Reel Shorts | The Longshots

22 08 2008

There is nothing in the trailer that bodes well for the football comedy, “The Longshots.” Thank God that the finished product is superior to the small sum of it’s advertised parts giving Ice Cube one of his best comedic roles since “Barbershop.”

Channeling his “inner Hancock,” Cube stars as Curtis Plummer a skull-cap wearing shell of a man who has mentally shut everyone and everything out of his world. His life revolves around two things, his can of brew and the football that is his constant companion. Formerly a high-school football star, Curtis’ fortunes mirror the sad, depressed town of Minden that he calls home.
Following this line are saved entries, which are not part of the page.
-- ==== Sys2Proof/Laws/Store.lean ====
section
/-! SUPPORT. Laws of sparse maps, sets and byte memories: a read after a write, and the canonical form. -/

namespace Sys2Proof.Machine

variable {α : Type}

@[simp] theorem Map.find?_nil (i : Nat) : Map.find? ([] : Map α) i = none := rfl

theorem Map.find?_put (m : Map α) (i j : Nat) (a : α) :
    Map.find? (Map.put m i a) j = if j = i then some a else Map.find? m j := by
  induction m with
  | nil => simp [Map.put, Map.find?]
  | cons kv m ih =>
    obtain ⟨k, v⟩ := kv
    simp only [Map.put]
    split_ifs <;> simp_all [Map.find?]

@[simp] theorem Map.find?_put_same (m : Map α) (i : Nat) (a : α) : Map.find? (Map.put m i a) i = some a := by
  simp [Map.find?_put]

theorem Map.find?_put_other (m : Map α) {i j : Nat} (a : α) (h : j ≠ i) :
    Map.find? (Map.put m i a) j = Map.find? m j := by
  simp [Map.find?_put, h]

theorem Map.find?_drop (m : Map α) (i j : Nat) :
    Map.find? (Map.drop m i) j = if j = i then none else Map.find? m j := by
  induction m with
  | nil => simp [Map.drop, Map.find?]
  | cons kv m ih =>
    obtain ⟨k, v⟩ := kv
    simp only [Map.drop] at ih ⊢
    by_cases hk : k = i
    · subst hk
      simp only [List.filter_cons, bne_self_eq_false, Bool.false_eq_true, if_false, ih, Map.find?]
      split_ifs <;> rfl
    · simp only [List.filter_cons, bne_iff_ne, ne_eq, hk, not_false_eq_true, if_true, Map.find?, ih]
      split_ifs <;> simp_all

/-- A read after a write of a map with an unlisted value. -/
theorem Map.getD_putD [DecidableEq α] (m : Map α) (i j : Nat) (d a : α) :
    Map.getD (Map.putD m i d a) j d = if j = i then a else Map.getD m j d := by
  unfold Map.getD Map.putD
  split_ifs <;> simp_all [Map.find?_put, Map.find?_drop]

@[simp] theorem Map.getD_nil (j : Nat) (d : α) : Map.getD ([] : Map α) j d = d := rfl

@[simp] theorem Map.getD_putD_same [DecidableEq α] (m : Map α) (i : Nat) (d a : α) :
    Map.getD (Map.putD m i d a) i d = a := by
  simp [Map.getD_putD]

/-- Read after write of one byte. -/
theorem Memory.read_write (m : Memory) (a b : Nat) (x : Byte) :
    Memory.read (Memory.write m a x) b = if b = a then x else Memory.read m b :=
  Map.getD_putD m a b 0#8 x

@[simp] theorem Memory.read_nil (a : Nat) : Memory.read [] a = 0#8 := rfl

/-! ### Sets -/

@[simp] theorem NSet.mem_ins (m : NSet) (i j : Nat) : j ∈ NSet.ins m i ↔ j = i ∨ j ∈ m := by
  induction m with
  | nil => simp [NSet.ins]
  | cons k m ih =>
    simp only [NSet.ins]
    split_ifs with h1 h2
    · simp
    · subst h2; simp
    · simp only [List.mem_cons, ih]; tauto

@[simp] theorem NSet.mem_del (m : NSet) (i j : Nat) : j ∈ NSet.del m i ↔ j ∈ m ∧ j ≠ i := by
  simp [NSet.del]

/-! ### The canonical form -/

/-- Strictly rising keys, as a pairwise fact. -/
theorem Map.wf_iff (m : Map α) : Map.wf m = true ↔ m.Pairwise (fun x y => x.1 < y.1) := by
  induction m with
  | nil => simp [Map.wf]
  | cons x m ih =>
    cases m with
    | nil => simp [Map.wf]
    | cons y m =>
      obtain ⟨a, x⟩ := x
      obtain ⟨b, y⟩ := y
      simp only [Map.wf, Bool.and_eq_true, decide_eq_true_eq, ih, List.pairwise_cons, List.mem_cons]
      constructor
      · rintro ⟨h, h1, h2⟩
        exact ⟨fun z hz => hz.elim (fun e => e ▸ h) (fun hz => lt_trans h (h1 z hz)), h1, h2⟩
      · rintro ⟨h, h1⟩
        exact ⟨h _ (.inl rfl), h1⟩

theorem Map.mem_put {m : Map α} {i : Nat} {a : α} {x : Nat × α} (h : x ∈ Map.put m i a) : x = (i, a) ∨ x ∈ m := by
  induction m with
  | nil => simpa [Map.put] using h
  | cons kv m ih =>
    obtain ⟨k, v⟩ := kv
    simp only [Map.put] at h
    split_ifs at h with h1 h2
    · simpa using h
    · rcases List.mem_cons.1 h with h | h
      · exact .inl h
      · exact .inr (List.mem_cons_of_mem _ h)
    · rcases List.mem_cons.1 h with h | h
      · exact .inr (h ▸ List.mem_cons_self)
      · exact (ih h).imp id (List.mem_cons_of_mem _)

theorem Map.wf_put (m : Map α) (i : Nat) (a : α) (h : Map.wf m = true) : Map.wf (Map.put m i a) = true := by
  rw [Map.wf_iff] at *
  induction m with
  | nil => simp [Map.put]
  | cons kv m ih =>
    obtain ⟨k, v⟩ := kv
    rw [List.pairwise_cons] at h
    simp only [Map.put]
    split_ifs with h1 h2
    · refine List.pairwise_cons.2 ⟨?_, List.pairwise_cons.2 h⟩
      intro x hx
      rcases List.mem_cons.1 hx with rfl | hx
      · exact h1
      · exact lt_trans h1 (h.1 x hx)
    · subst h2; exact List.pairwise_cons.2 h
    · refine List.pairwise_cons.2 ⟨?_, ih h.2⟩
      intro x hx
      rcases Map.mem_put hx with rfl | hx
      · simp only; omega
      · exact h.1 x hx

theorem Map.wf_filter (m : Map α) (p : Nat × α → Bool) (h : Map.wf m = true) : Map.wf (m.filter p) = true := by
  rw [Map.wf_iff] at *; exact h.sublist List.filter_sublist

theorem Memory.wf_nil : Memory.wf [] = true := rfl

/-- A filter of a memory keeps its canonical form. -/
theorem Memory.wf_filter (m : Memory) (p : Nat × Byte → Bool) (h : Memory.wf m = true) :
    Memory.wf (m.filter p) = true := by
  simp only [Memory.wf, Bool.and_eq_true, List.all_eq_true] at *
  exact ⟨Map.wf_filter m p h.1, fun x hx => h.2 x (List.mem_of_mem_filter hx)⟩

theorem Memory.wf_keep (m : Memory) (p : Nat → Bool) (h : Memory.wf m = true) : Memory.wf (Map.keep m p) = true :=
  Memory.wf_filter m _ h

/-- A write keeps the canonical form. -/
theorem Memory.wf_write (m : Memory) (a : Nat) (b : Byte) (h : Memory.wf m = true) :
    Memory.wf (Memory.write m a b) = true := by
  unfold Memory.write Map.putD
  split_ifs with hb
  · exact Memory.wf_filter m _ h
  · simp only [Memory.wf, Bool.and_eq_true, List.all_eq_true] at *
    refine ⟨Map.wf_put m a b h.1, fun x hx => ?_⟩
    rcases Map.mem_put hx with rfl | hx
    · simpa using hb
    · exact h.2 x hx

theorem Memory.wf_writeBytes (m : Memory) (a : Nat) (bs : List Byte) (h : Memory.wf m = true) :
    Memory.wf (Memory.writeBytes m a bs) = true := by
  induction bs generalizing m a with
  | nil => exact h
  | cons b bs ih => exact ih _ _ (Memory.wf_write m a b h)

end Sys2Proof.Machine
end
Meanwhile on the other side of town, shy introverted high-school student Jasmine Plummer (Keke Palmer) is also having her share of struggles. With a deadbeat missing dad, no friends and unable to connect to her peers who thinks she’s strange, she finds solace and peace in books. With the insistence of her concerned, but busy mother, Claire (Tasha Smith), she is paired with her emotionally distant uncle Curtis to provide her company. Both Curtis and Jasmine connect in a way that changes both of their lives, for the better.

While Jasmine secretly has dreams of being a fashion model, her crude, “politically incorrect” uncle finds her another diversion. One day while playing catch, Jasmine flashes an amazingly strong arm and no time, Curtis is training her to be a quarterback. With a pitiful team and not too many options, Jasmine’s winning presence inspires the team and the downcast small town taking them all the way to the Pop Warner Super Bowl. Based on a true story, the joy of the film is not in the cliched winning and losing, but how both Jasmine and Curtis’ relationship evolves helping both get what they need.
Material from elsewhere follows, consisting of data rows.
/-- A record is written at TAIL, which moves on; the rest of the ring's registers and the held records stay (R248). -/
theorem State.fringWrite_spec (ws : List Word) :
    (s.fringWrite p ws).reg (.xltFringTail p) = (s.reg (.xltFringTail p) + 1) % 2 ^ 32 ∧
    (∀ r : Reg, r.key ≠ Reg.key (.xltFringTail p) → (s.fringWrite p ws).reg r = s.reg r) ∧
    (s.fringWrite p ws).heldRecs = s.heldRecs := by
  unfold State.fringWrite
  dsimp only
  refine ⟨?_, fun r hr => ?_, ?_⟩
  · rw [State.reg_congr (regs_fire _ _ _), State.reg_setReg_same]
  · rw [State.reg_congr (regs_fire _ _ _), State.reg_setReg_of_ne _ _ hr, State.reg_congr (regs_hostWrite _ _ _)]
  · rw [State.heldRecs_fire]
    exact State.heldRecs_hostWrite _ _ _

theorem State.fringEntries_congr {s t : State} {p : Nat} (h : t.reg (.xltFringBase p) = s.reg (.xltFringBase p)) :
    t.fringEntries p = s.fringEntries p := by
  unfold State.fringEntries
  simp only [State.rf_congr h]

/-- Held records are posted in their order while the ring has room, at most n of them (R248). -/
theorem State.drainHeld_spec (n : Nat) : ∃ m : Nat,
    (s.drainHeld p n).reg (.xltFringHead p) = s.reg (.xltFringHead p) ∧ (s.drainHeld p n).fringEntries p = s.fringEntries p ∧
    Map.getD (s.drainHeld p n).heldRecs p [] = (Map.getD s.heldRecs p []).drop m ∧ m ≤ (Map.getD s.heldRecs p []).length ∧
    (s.drainHeld p n).reg (.xltFringTail p) % 2 ^ 32 = (s.reg (.xltFringTail p) + m) % 2 ^ 32 ∧
    (s.fringEntries p = 0 → m = 0) ∧
    (s.fringEntries p ≠ 0 → Map.getD (s.drainHeld p n).heldRecs p [] = [] ∨
      (s.drainHeld p n).fringUsed p = (s.drainHeld p n).fringEntries p ∨ n ≤ m) := by
  induction n generalizing s with
  | zero => exact ⟨0, rfl, rfl, rfl, Nat.zero_le _, rfl, fun _ => rfl, fun _ => .inr (.inr (Nat.le_refl _))⟩
  | succ n ih =>
    rw [State.drainHeld]
    cases hh : Map.getD s.heldRecs p [] with
    | nil => exact ⟨0, rfl, rfl, by rw [hh]; rfl, Nat.le_refl _, rfl, fun _ => rfl, fun _ => .inl hh⟩
    | cons r rest =>
      dsimp only
      split
      · next hfull =>
        refine ⟨0, rfl, rfl, by rw [hh]; rfl, Nat.zero_le _, rfl, fun _ => rfl, fun hne => .inr (.inl ?_)⟩
        simpa [hne] using hfull
      · next hroom =>
        obtain ⟨u, hu⟩ : ∃ u : State, u = { s with heldRecs := Map.putD s.heldRecs p [] rest } := ⟨_, rfl⟩
        rw [← hu]
        obtain ⟨htail, hreg, hheld⟩ := u.fringWrite_spec p r
        have hhead := hreg (.xltFringHead p) (by simp only [Reg.key]; omega)
        have hbase := hreg (.xltFringBase p) (by simp only [Reg.key]; omega)
        have hregs : ∀ x, u.reg x = s.reg x := State.reg_congr (by rw [hu])
        have hrest : Map.getD (u.fringWrite p r).heldRecs p [] = rest := by
          rw [hheld, hu]
          exact Map.getD_putD_same s.heldRecs p ([] : List (List Word)) rest
        have hent : (u.fringWrite p r).fringEntries p = s.fringEntries p := State.fringEntries_congr (hbase.trans (hregs _))
        obtain ⟨m, h1, h2, h3, h4, h5, h6, h7⟩ := ih (u.fringWrite p r)
        rw [hrest] at h3 h4
        rw [hent] at h2 h6 h7
        have hne : s.fringEntries p ≠ 0 := fun h0 => hroom (by simp [h0])
        refine ⟨m + 1, h1.trans (hhead.trans (hregs _)), h2, h3, by simpa using h4, ?_, fun h0 => absurd h0 hne, fun _ => ?_⟩
        · rw [h5, htail, hregs, Nat.mod_add_mod, Nat.add_assoc, Nat.add_comm 1 m]
        · exact (h7 hne).imp_right (Or.imp_right Nat.succ_le_succ)
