-- ==== Sys2Proof/Machine/Operands.lean ====
section
/-! DEFINITION. Operand and array access: the three arrays by index (00_scope.md R10), the leaf test, the status register map and
the write-data port. -/

namespace Sys2Proof.Machine

/-- A symbol index is below 257, so it selects an entry of FT and of CODE (10_state.md R21, 20_memory.md R61). -/
theorem symbol_idx_lt (sy : Symbol) : sy.idx < nsym := by
  cases sy with
  | byte b => exact Nat.lt_of_lt_of_le b.isLt (by decide)
  | terminator => decide

/-- `FT[s]` (00_scope.md R10, 10_state.md R44). -/
def ftGet (ft : FreqTable) (sy : Symbol) : Nat := ft[sy.idx]'(symbol_idx_lt sy)

/-- `FT[s] <- v` (00_scope.md R10). -/
def ftSet (ft : FreqTable) (sy : Symbol) (v : Nat) : FreqTable := ft.set sy.idx v (symbol_idx_lt sy)

/-- `CODE[s]` (00_scope.md R10, 10_state.md R48). -/
def codeGet (cm : CodeMap) (sy : Symbol) : Option BitString := cm[sy.idx]'(symbol_idx_lt sy)

/-- `CODE[s] <- {present = 1, len = |p|, bits = p}` (42_code_map_generator.md R161). -/
def codeSet (cm : CodeMap) (sy : Symbol) (p : BitString) : CodeMap := cm.set sy.idx (some p) (symbol_idx_lt sy)

/-- `NODE[i]`: the entry's fields, or `none` when the entry is invalid or there is no entry of that index
(10_state.md R45, 20_memory.md R61). -/
def nodeGet (ar : NodeArena) (i : NodeIndex) : Option Node :=
  if h : i.toNat < nnodeMax then ar[i.toNat] else none

/-- `NODE[i] <- {valid = 1, ...}` (00_scope.md R10). -/
def nodeSet (ar : NodeArena) (i : Nat) (n : Node) : NodeArena :=
  if h : i < nnodeMax then ar.set i (some n) else ar

/-- The leaf test: both children absent, and nothing else (10_state.md R46). -/
def Node.isLeaf (n : Node) : Bool := n.c0 == nilIndex && n.c1 == nilIndex

/-- The child followed on a bit: the zero-branch on 0, the one-branch on 1 (30_encoding.md R101). -/
def Node.child (n : Node) (b : Bit) : NodeIndex := if b then n.c1 else n.c0

/-- The number that spells the `sym` field of a node (10_state.md R21, R45). -/
def NodeSym.num : NodeSym → Nat
  | .symbol sy => sy.idx
  | .internal => notAChar

/-- The symbols in ascending order: the bytes, then the terminator (10_state.md R22), the order of
`for s in 0..256` (00_scope.md R10). -/
def allSymbols : List Symbol :=
  (List.range 256).map (fun n => .byte (BitVec.ofNat 8 n)) ++ [.terminator]

/-- The ROOTW view: `NODE[ROOT].weight` if ROOT is not `NIL`, else 0; a stop when ROOT names an invalid node
(10_state.md R41). -/
def rootWeight (s : State) : Except Fault Nat :=
  if s.root = nilIndex then .ok 0
  else
    match nodeGet s.node s.root with
    | some n => .ok n.weight
    | none => .error .invalidNodeRead

/-- The status register map `x[r]`, zero-extended (10_state.md R40). -/
def readReg (r : StReg) (s : State) : Except Fault Nat :=
  match r with
  | .phase => .ok s.phase.code.toNat
  | .fcode => .ok s.fcode.toNat
  | .fsticky => .ok s.fsticky.toNat
  | .finfo => .ok s.finfo.toNat
  | .len => .ok s.len
  | .nleaf => .ok s.nleaf.toNat
  | .nnode => .ok s.nnode.toNat
  | .root => .ok s.root.toNat
  | .cur => .ok s.cur.toNat
  | .rootw => rootWeight s

/-- The bit an offer shows; `none` for the end marker (30_encoding.md R82). -/
def offerBit : Offer → Option Bit
  | .bit0 => some false
  | .bit1 => some true
  | .endMark => none

/-- The write data as the port's `CNT_W` wires carry it (30_encoding.md R80, 20_memory.md R75; log 5). -/
def portData (c : Config) (wdata : Nat) : Nat := wdata % 2 ^ c.cntW

end Sys2Proof.Machine
end

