-- ==== Sys2Proof/Machine/Encoder.lean ====
section
/-! DEFINITION. huffman_encoder: `ENC.BYTE`, `ENC.END` (43_encoder.md R170 to R175). -/

namespace Sys2Proof.Machine

/-- Emit the code of a symbol, or MissingCodeForSymbol before any bit; then the phase, the flags and the number of bits
emitted (43_encoder.md R170, R171, R172; 30_encoding.md R97). -/
def emitCode (i : Instr) (sy : Symbol) (p : Phase) (flags : RspFlags) (s : State) : Result :=
  match codeGet s.code sy with
  | none => .next (raiseFault .missingCodeForSymbol (cmdWord i) false s)
  | some c => complete flags c.length { putBits c s with phase := p }

/-- `ENC.BYTE byte` (43_encoder.md R170). -/
def encByteBody (b : Byte) (s : State) : Result := emitCode (.encByte b) (.byte b) .encode RspFlags.zero s

/-- `ENC.BYTE`: the common checks, then the command (60_exceptions.md R245). -/
def execEncByte (b : Byte) (s : State) : Result := commonChecks (.encByte b) (encByteBody b) s

/-- `ENC.END`: the terminator's code, and DONE (43_encoder.md R172). -/
def encEndBody (s : State) : Result :=
  emitCode .encEnd .terminator .done { consumed := false, emitted := false, done := true } s

/-- `ENC.END`: the common checks, then the command (60_exceptions.md R245). -/
def execEncEnd (s : State) : Result := commonChecks .encEnd encEndBody s

end Sys2Proof.Machine
end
For much of the film, Jasmine holds out hope that she can have a relationship with her missing father. Sometimes we can’t see the forest for the trees and for Jasmine spending time with Curtis, she fails to see that what she so desires is there all along. But she is not the only one who benefits. When he inadvertently embarrasses her during “Career Day,” Jasmine notices that her matronly teacher, Ms. Macer (Jill Jones) is smitten with her clueless uncle. In exchange for trying out for the team, she forces Curtis to ask her teacher out.
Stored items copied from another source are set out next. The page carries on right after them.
-- ==== Sys2Proof/Machine/Assembler.lean ====
section
/-! DEFINITION. The assembler notation of 30_encoding.md R105: one command per line, the mnemonic, then operands separated by commas;
a line is a list of characters. -/

namespace Sys2Proof.Machine

/-- White space between the parts of a line. -/
def isBlank (c : Char) : Bool := c == ' ' || c == '\t'

/-- The operands of a line after its mnemonic: separated by commas, blanks dropped, ended by a `;` comment; a character in
single quotes stands for itself, a comma and a semicolon too. -/
def operandsFrom : List Char → List Char → List (List Char)
  | [], cur => [cur]
  | '\'' :: c :: '\'' :: rest, cur => operandsFrom rest (cur ++ ['\'', c, '\''])
  | c :: rest, cur =>
    if c == ';' then [cur]
    else if c == ',' then cur :: operandsFrom rest []
    else if isBlank c then operandsFrom rest cur
    else operandsFrom rest (cur ++ [c])

/-- The operands of a line; none when nothing but blanks and a comment follows the mnemonic. -/
def operands (cs : List Char) : List (List Char) :=
  if operandsFrom cs [] = [[]] then [] else operandsFrom cs []

/-- The value of a digit below the base, decimal or hexadecimal. -/
def digitVal (base : Nat) (c : Char) : Option Nat :=
  if '0'.toNat ≤ c.toNat ∧ c.toNat ≤ '9'.toNat then some (c.toNat - '0'.toNat)
  else if base = 16 ∧ 'a'.toNat ≤ c.toNat ∧ c.toNat ≤ 'f'.toNat then some (c.toNat - 'a'.toNat + 10)
  else if base = 16 ∧ 'A'.toNat ≤ c.toNat ∧ c.toNat ≤ 'F'.toNat then some (c.toNat - 'A'.toNat + 10)
  else none

/-- The value of a non-empty list of digits, most significant first, after what has been read. -/
def digitsVal (base : Nat) : List Char → Nat → Option Nat
  | [], acc => some acc
  | c :: cs, acc =>
    match digitVal base c with
    | some d => digitsVal base cs (acc * base + d)
    | none => none

/-- A number: decimal, or hexadecimal after `0x`. -/
def number : List Char → Option Nat
  | [] => none
  | ['0', 'x'] => none
  | '0' :: 'x' :: ds => digitsVal 16 ds 0
  | ds => digitsVal 10 ds 0

/-- A byte operand: hexadecimal, decimal, or a character in single quotes, its ASCII value. -/
def byteOperand : List Char → Option Byte
  | ['\'', c, '\''] => if c.toNat < 128 then some (BitVec.ofNat 8 c.toNat) else none
  | cs =>
    match number cs with
    | some n => if n < 256 then some (BitVec.ofNat 8 n) else none
    | none => none

/-- A symbol operand: `TERM`, or a byte written the same way. -/
def symbolOperand (cs : List Char) : Option Symbol :=
  if cs = ['T', 'E', 'R', 'M'] then some .terminator else (byteOperand cs).map .byte

/-- The names of the status registers (10_state.md R40). -/
def regName : StReg → List Char
  | .phase => ['P', 'H', 'A', 'S', 'E']
  | .fcode => ['F', 'C', 'O', 'D', 'E']
  | .fsticky => ['F', 'S', 'T', 'I', 'C', 'K', 'Y']
  | .finfo => ['F', 'I', 'N', 'F', 'O']
  | .len => ['L', 'E', 'N']
  | .nleaf => ['N', 'L', 'E', 'A', 'F']
  | .nnode => ['N', 'N', 'O', 'D', 'E']
  | .root => ['R', 'O', 'O', 'T']
  | .cur => ['C', 'U', 'R']
  | .rootw => ['R', 'O', 'O', 'T', 'W']

/-- A register operand: its number or its name. -/
def regOperand (cs : List Char) : Option StReg :=
  match number cs with
  | some n => StReg.ofNum n
  | none => [StReg.phase, .fcode, .fsticky, .finfo, .len, .nleaf, .nnode, .root, .cur, .rootw].find? fun r => regName r == cs

/-- An offer operand: `0`, `1` or `END`. -/
def offerOperand (cs : List Char) : Option Offer :=
  if cs = ['0'] then some .bit0
  else if cs = ['1'] then some .bit1
  else if cs = ['E', 'N', 'D'] then some .endMark
  else none

/-- The mnemonics of 30_encoding.md R90. -/
def opcodeName : Opcode → List Char
  | .nop => ['N', 'O', 'P']
  | .clr => ['C', 'L', 'R']
  | .stRead => ['S', 'T', '.', 'R', 'E', 'A', 'D']
  | .ftRead => ['F', 'T', '.', 'R', 'E', 'A', 'D']
  | .ftLoad => ['F', 'T', '.', 'L', 'O', 'A', 'D']
  | .faByte => ['F', 'A', '.', 'B', 'Y', 'T', 'E']
  | .faEnd => ['F', 'A', '.', 'E', 'N', 'D']
  | .tbBuild => ['T', 'B', '.', 'B', 'U', 'I', 'L', 'D']
  | .cmGen => ['C', 'M', '.', 'G', 'E', 'N']
  | .encByte => ['E', 'N', 'C', '.', 'B', 'Y', 'T', 'E']
  | .encEnd => ['E', 'N', 'C', '.', 'E', 'N', 'D']
  | .decStep => ['D', 'E', 'C', '.', 'S', 'T', 'E', 'P']

/-- The opcodes, in the order of their numbers. -/
def allOpcodes : List Opcode :=
  [.nop, .clr, .stRead, .ftRead, .ftLoad, .faByte, .faEnd, .tbBuild, .cmGen, .encByte, .encEnd, .decStep]

/-- The command of an opcode and its written operands (30_encoding.md R81, R105). -/
def assembleOperands (op : Opcode) (ops : List (List Char)) : Option Instr :=
  match op, ops with
  | .nop, [] => some .nop
  | .clr, [] => some .clr
  | .stRead, [a] => (regOperand a).map .stRead
  | .ftRead, [a] => (symbolOperand a).map .ftRead
  | .ftLoad, [a, b] =>
    match symbolOperand a, number b with
    | some sy, some n => some (.ftLoad sy n)
    | _, _ => none
  | .faByte, [a] => (byteOperand a).map .faByte
  | .faEnd, [] => some .faEnd
  | .tbBuild, [] => some .tbBuild
  | .cmGen, [] => some .cmGen
  | .encByte, [a] => (byteOperand a).map .encByte
  | .encEnd, [] => some .encEnd
  | .decStep, [a] => (offerOperand a).map .decStep
  | _, _ => none

/-- A line of the notation as a command; `none` when it is not one (30_encoding.md R105). -/
def assemble (line : List Char) : Option Instr :=
  match allOpcodes.find? fun op => opcodeName op == (line.dropWhile isBlank).takeWhile fun c => !isBlank c && c != ';' with
  | some op => assembleOperands op (operands ((line.dropWhile isBlank).dropWhile fun c => !isBlank c && c != ';'))
  | none => none

end Sys2Proof.Machine
end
Initially the team wants nothing to do with its new player, but like in most sports films (and real life) the moment they understand that she can help them win the attitude changes dramatically. Before you can say “Tom Brady,” not only the team but the town begins to flourish and thrive thanks to “Jasmine and the Team.” She even learns life lessons such as anybody can be a daddy, but it takes courage and strength to be a father.

The pairing of gangsta rapper, Cube and Limp Bizkit frontman Fred Durst (making his directorial debut) is inspiring. One would never have thought that the two volatile artist on wax could collaborate on such a cute, tender inspiring story.

Ironically, “The Longshots” is very similar to Palmer’s breakout film, “Akeelah and the Bee.” This time around Palmer doesn’t take up spelling as a hobby, this time around its football. Where the community rallies around her to help support her dream of winning the bee, her presence reinvigorates a dying community this time around. Standing in for the no non-sense professor played by Laurence Fishburne, former N.W.A. member Cube breaks down and builds Palmer back up in this tale. Even Smith supportive character mirrors Angela Bassett’s skeptical, yet supportive mother from “Bee.”

Is the story cliched? Absolutely. Can you see the plot twist coming a mile away? Sure you can. Does that prevent you from enjoying the story? Not a chance.

They say that imitation is the sincerest form of flattery and the fact that this film shadows a similar film so close is the key ingredient that helps it go all the way.